As a category 5 hurricane brews in Florida, the Sussex-born Kaya Scodelario finds herself in the year’s most harrowing horror film.



Crawlspace: Kaya Scodelario


That’s crawl, as in the swimming stroke. Haley Keller (Kaya Scodelario) has always dreamed of being a swimming champ, but has never made it to the top rung. However, she can hold her breath underwater which, as it turns out, may be her most valuable gift. Meanwhile, her father and former coach, Dave Keller (Barry Pepper), is having a really bad day. In the throes of a divorce, he is forced to sell the family home in Florida while his wife is off with her new boyfriend in Paris, Then, just as a category 5 hurricane is brewing, he goes missing. As stubborn and strong-willed as her father, Haley goes looking for him – against the advice of the state police and weather forecasters.


The French director Alexandre Aja is a master of sustained suspense. His credits include The Hills Have Eyes (2006), Piranha 3D (2010) and that classic of modern horror, Switchblade Romance (2003) – also known as High Tension. There’s plenty of tension here, thanks to Aja’s intelligent choices and the knack of the scriptwriters Michael Rasmussen and Shawn Rasmussen to constantly spring surprises on an unsuspecting audience. For one, Aja has given us a credible leading lady, a woman both fearless and resourceful and who doesn’t look like a supermodel (no offence, Ms Scodelario). The build-up to the approaching storm is also well delineated, with the rising floodwater building as menacingly as Max Aruj and Steffen Thum's artful and effective score. And Aja spares us the meretricious camera angles and specious shots, besides one fleeting moment when we catch Haley’s terrified face glimpsed through the open jaws of an alligator.


Following a recent slew of accomplished horror films, 2019 has rather let the side down (give or take Jordan Peele’s Us). Until now, that is. With its relentless acceleration of the pulse, Crawl is this year’s A Quiet Place, a masterclass in controlled apprehension. With the bond of father and daughter deftly established in a few succinct strokes, the film cuts to the chase as Haley finds herself out of her depth (literally and metaphorically). Here, there are no screaming spectres or outsize monsters, just enough terrestrial concerns to make you wonder why anybody would want to live in the United States. In the event, torrential rain and winds strong enough to rip a house apart are the least of Haley’s worries. When she finally tracks down her father’s mobile phone to the family home, she finds herself in the basement amidst all the mud, rats, flies, venomous spiders and worse – an apex predator of ruthless facility.
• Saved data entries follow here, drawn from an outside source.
-- ==== Sys2Proof/Config.lean ====
section
/-! DEFINITION. What the spec leaves to the device: free values, which are opaque constants no proof can evaluate, and the
cryptographic functions of the standards that the spec names without defining. Each is applied to operands or to a
plain counter of the state, so that two draws need not agree. -/

namespace Sys2Proof.Config

/-- R54: the I/O die's choice of a VGID for the n-th draw; the model takes the first legal value at or after it. (DESIGN CHOICE, log 27) -/
opaque vgidDraw : Nat → Nat

/-- R384: the n-th 64 random bits drawn for a handle. (DESIGN CHOICE, log 27) -/
opaque handleDraw : Nat → Nat

/-- R377: the n-th draw of the Crucible's random bit generator. (DESIGN CHOICE, log 27) -/
opaque keyDraw : Nat → Nat

/-- Periods of the 2.5 GHz timebase that pass in one step (R7): the spec gives no time per step. (DESIGN CHOICE, log 6) -/
opaque stepPeriods : Nat → Nat

/-- Core cycles of a die's clock that pass in one step (R7, R176 CYCLE). (DESIGN CHOICE, log 6) -/
opaque stepCycles : Nat → Nat → Nat

/-- R178: the home slice of a line within its home die, which no rule numbers. (DESIGN CHOICE, log 97) -/
opaque l2Slice : Nat → Nat

/-- R165: whether the tracking entry of a thread's monitor is displaced in the step of a tick. (DESIGN CHOICE, log 85) -/
opaque trackDisplaced : Nat → Nat → Bool

/-- R64: which of the old and the new contents a fetch sees after stores to a code word: the n-th draw. (DEDUCED, log 8) -/
opaque fetchChoice : Nat → Nat

/-- R252: whether the array skips the blocks of its n-th pass that it may skip. (DESIGN CHOICE, log 22) -/
opaque skipChoice : Nat → Bool

/-- R296: the sequence field of a payload that ends before it: the spec states no value. (DESIGN CHOICE, log 68) -/
opaque shortSeq : Nat → BitVec 32

/-- R338, R380: the virtual base of an owner's reserve in units of 64 KiB: the spec says that the policy fixes it and
gives it no policy field. (DESIGN CHOICE, log 29) -/
opaque reserveBase : Nat → Nat

/-- R375: the fused SHA-384 hash of Lythisel's firmware key. (DESIGN CHOICE, log 28) -/
opaque firmwareKeyHash : Nat

/-- R377: the fused unique secret of the device, and the certificate of its identity key, which Lythisel has signed. (DESIGN CHOICE, log 28) -/
opaque uniqueSecret : Nat
opaque identityCert : List Byte

/-- R377: the private identity key that a boot derives from the unique secret. (DESIGN CHOICE, log 28) -/
opaque deriveKey : Nat → Nat

/-- The public key of a private one on the curve of R375, and ECDH of a private and a public key there. (DESIGN CHOICE, log 28) -/
opaque publicKey : Nat → List Byte
opaque ecdh : Nat → List Byte → Nat

/-- R389: a signature with a private key over what is reported. (DESIGN CHOICE, log 28) -/
opaque spdmSign : Nat → List Nat → Nat

/-- R388: the bytes of a device identity certificate in host memory, and the public key of one that Lythisel has signed. (DESIGN CHOICE, log 28) -/
opaque certBytes : Nat
opaque certKey : List Byte → Option (List Byte)

/-- R418: the coolant's inlet and outlet temperature in degrees and its flow in hundredths of a litre a minute, as the
sensors read at a tick. (DESIGN CHOICE, log 101) -/
opaque coolant : Nat → Nat × Nat × Nat

/-- R383: the bytes of an entry of an ALLOT core list, and what one names: a core number and whether it is a time
share. No rule lays the list out. (DESIGN CHOICE, log 30) -/
opaque coreEntryBytes : Nat
opaque coreEntry : List Byte → Nat × Bool

/-- R383, R337: the bytes of an entry of an ALLOT range list, and what one names: tier, base and length in 64 KiB units,
a permission mask (bit 0 read, 1 write, 2 execute), and the interface of a host window. No rule lays the list out. (DESIGN CHOICE, log 30) -/
opaque rangeEntryBytes : Nat
opaque rangeEntry : List Byte → Nat × Nat × Nat × Nat × Nat

/-- R337, R379: the offset in the reserve of the owner's copy of its allotment map, and the bytes that a map of these numbers is
written as; R379: the bytes that the rest of a sealed context is written as. No rule lays them out. (DESIGN CHOICE, log 30) -/
opaque allotOffset : Nat
opaque allotImage : List Nat → List Byte
opaque contextImage : List Nat → List Byte

/-- R384: whether the n-th host read or write of the Crucible fails. (DESIGN CHOICE, log 70) -/
opaque hostFails : Nat → Bool

/-- R389: the version that the boot ROM reports. (DESIGN CHOICE, log 70) -/
opaque romVersion : Nat

/-- SHA-384 (R375, R383), as a number of 384 bits. (DESIGN CHOICE, log 28) -/
opaque sha384 : List Byte → Nat

/-- ECDSA verification over the curve of R375: key, message, signature. (DESIGN CHOICE, log 28) -/
opaque ecdsaOk : List Byte → List Byte → List Byte → Bool

/-- R380 SEALWRAP: the sealing secret that the device's identity key unwraps, if it unwraps. (DESIGN CHOICE, log 28) -/
opaque unwrapSecret : List Byte → Option Nat

/-- AES-256-GCM (R293, R379): a byte of the key stream of a key and a nonce, and the tag over header and ciphertext. (DESIGN CHOICE, log 28) -/
opaque aesStream : Nat → Nat → Nat → Byte
opaque gcmTag : Nat → Nat → List Byte → List Byte → BitVec 128

/-- R379: HKDF-SHA-384 of sealing secret and handle. (DESIGN CHOICE, log 28) -/
opaque sealKey : Nat → Nat → Nat

/-- R390: the stages of a firmware image, each its public key, its body, its signature and its security version: no rule lays an
image out. (DESIGN CHOICE, log 28) -/
opaque firmwareStages : List Byte → List (List Byte × List Byte × List Byte × Nat)

/-- R402: whether a policy asks for an IDE stream: R380 gives it no field that does. (DESIGN CHOICE, log 105) -/
opaque policyIde : List Byte → Bool

/-- R211: the core cycles of the Crucible's n-th save, which it charges. (DESIGN CHOICE, log 69) -/
opaque saveCycles : Nat → Nat

/-- R351 part 3: the engine state's opaque bytes after the format tag. (DESIGN CHOICE, log 69) -/
opaque engineImage : Nat → Byte

/-- R293, R388: the flow-key handle the two Crucibles agree on. (DESIGN CHOICE, log 27) -/
opaque flowKeyDraw : Nat → Nat

/-- R292: the port that carries a KDT flow, and the identifier it has at its receiver; R293: which of the two directions of a
flow is this device's, by flow-key handle. (DESIGN CHOICE, log 99) -/
opaque flowPort : Nat → Nat
opaque peerFlow : Nat → Nat
opaque flowSide : Nat → Bool

/-- R83: whether the mesh link from core `a` to a neighbouring core `b` is retired. (DESIGN CHOICE, log 70) -/
opaque linkRetired : Nat → Nat → Bool

/-- R413: whether a memory clock in MHz lies within the devices' data rates: R1 gives no range. (DESIGN CHOICE, log 56) -/
opaque memoryClockOk : Nat → Bool

/-- R420: which of the lower valid points a throttled die takes: the n-th choice. (DESIGN CHOICE, log 56) -/
opaque throttleChoice : Nat → Nat

end Sys2Proof.Config
end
Cast: Kaya Scodelario, Barry Pepper, Morfydd Clark, Ross Anderson.


Dir Alexandre Aja, Pro Craig J. Flores, Sam Raimi and Alexandre Aja, Screenplay Michael Rasmussen and Shawn Rasmussen, Ph Maxime Alexandre, Pro Des Alan Gilmore, Ed Elliot Greenberg, Music Max Aruj and Steffen Thum, Costumes Momirka Bailovic, Sound Paul Hackner.


Ghost House Pictures/Raimi Productions-Paramount Pictures.

87 mins. France/Serbia/USA. 2019. Rel: 23 August 2019. Cert. 15.